A Formal Separation Between Strategic and Nonstrategic Behavior

  • James Wright, University of Alberta
  • Time: 2020-08-14 11:00
  • Host: Dr. Yuqing Kong
  • Venue: Online Talk

Abstract

It is common in multiagent systems to make a distinction between ``strategic'' behavior and other forms of intentional but ``nonstrategic'' behavior: typically, that strategic agents model other agents while nonstrategic agents do not. However, a crisp boundary between these concepts has proven elusive. This problem is pervasive throughout the game theoretic literature on bounded rationality and particularly critical in parts of the behavioral game theory literature that make an explicit distinction between the behavior of ``nonstrategic'' level-0 agents and ``strategic'' higher-level agents (e.g., the level-k and cognitive hierarchy models). Overall, work discussing bounded rationality rarely gives clear guidance on how the rationality of nonstrategic agents must be bounded, instead typically just singling out specific decision rules and informally asserting them to be nonstrategic (e.g., truthfully revealing private information; randomizing uniformly). In this work, we propose a new, formal characterization of nonstrategic behavior.
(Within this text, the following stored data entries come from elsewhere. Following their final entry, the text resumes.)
-- ==== Sys2Proof/Proofs/Lines.lean ====
section
/-! PROOF. O59: the laws of the line states, of the memory of an OFF line, of DORMANT and of a held reset. -/

namespace Sys2Proof.Machine

open Sys2Proof (Byte Time Payload Line)
open Sys2Proof.Safety

/-! ### One line -/

/-- A line is BLANKED exactly while it is enabled and has a blanking holder; the transmitter is one only while a job is active
(R5, R12). -/
def FrontEnd.lawful (f : FrontEnd) (active : Prop) : Prop :=
  (f.st = .blanked ↔ f.st ≠ .off ∧ f.blankingHeld = true) ∧ (f.txHold = true → active)

/-- A line state that belongs to ACTIVE and LISTEN (R14, R15). -/
def LineState.awake (st : LineState) : Prop := st ≠ .parked ∧ st ≠ .watch

theorem FrontEnd.lawful_congr {f f' : FrontEnd} {active active' : Prop} (h : f.lawful active)
    (hst : f'.st = f.st) (htx : f'.txHold = f.txHold) (hguard : f'.guardHold = f.guardHold) (ha : active → active') :
    f'.lawful active' := by
  obtain ⟨hblanked, hactive⟩ := h
  refine ⟨?_, fun h' => ha (hactive (htx ▸ h'))⟩
  simpa only [FrontEnd.blankingHeld, hst, htx, hguard] using hblanked

/-- A line in SETTLE without a holder. -/
theorem FrontEnd.enterSettle_lawful {f : FrontEnd} (h : f.blankingHeld = false) (now : Nat) (active : Prop) :
    (f.enterSettle now).lawful active := by
  have htx : f.txHold = false := by
    simp only [FrontEnd.blankingHeld, Bool.or_eq_false_iff] at h
    exact h.1
  refine ⟨⟨fun hs => (nomatch hs), fun hs => ?_⟩, fun hs => ?_⟩
  · exact (Bool.false_ne_true (h.symm.trans hs.2)).elim
  · exact (Bool.false_ne_true (htx.symm.trans hs)).elim

/-- A line after a hold on it has been given up (R13). -/
theorem State.unblank_lawful {s : State} {l : Line} {active : Prop}
    (hst : (s.fe.get l).st = .blanked ↔ (s.fe.get l).st ≠ .off) (htx : (s.fe.get l).txHold = true → active) :
    ((s.unblank l).fe.get l).lawful active := by
  rw [State.unblank_fe]
  split
  · next h =>
    rw [PerLine.get_set_same]
    exact FrontEnd.enterSettle_lawful (Bool.eq_false_iff.mpr h.2) _ _
  · next h =>
    refine ⟨⟨fun hb => ⟨hst.mp hb, by_contra fun hn => h ⟨hb, hn⟩⟩, fun hb => hst.mpr hb.1⟩, htx⟩

theorem State.unblank_awake {s : State} {l : Line} (h : (s.fe.get l).st.awake) : ((s.unblank l).fe.get l).st.awake := by
  rw [State.unblank_fe]
  split
  · rw [PerLine.get_set_same]
    exact ⟨by simp [FrontEnd.enterSettle], by simp [FrontEnd.enterSettle]⟩
  · exact h

/-- An unblanked line is OFF exactly when it was. -/
theorem State.unblank_off {s : State} {l : Line} (h : ((s.unblank l).fe.get l).st = .off) : (s.fe.get l).st = .off := by
  rw [State.unblank_fe] at h
  split at h
  · rw [PerLine.get_set_same] at h
    cases h
  · exact h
Our main contribution is to show that it satisfies two properties:
(1) it is general enough to capture all purportedly "nonstrategic" decision rules of which we are aware in the behavioral game theory literature;
(2) behavior that obeys our characterization is distinct from strategic behavior in a precise sense.

Biography

James Wright is an Assistant Professor in the Department of Computing Science at the University of Alberta and a Canada CIFAR AI Chair through the Alberta Machine Intelligence Institute.  He received his PhD from the University of British Columbia in 2016.  His overarching scientific agenda is to model multi-agent learning and behavior, with a particular focus on human behavior.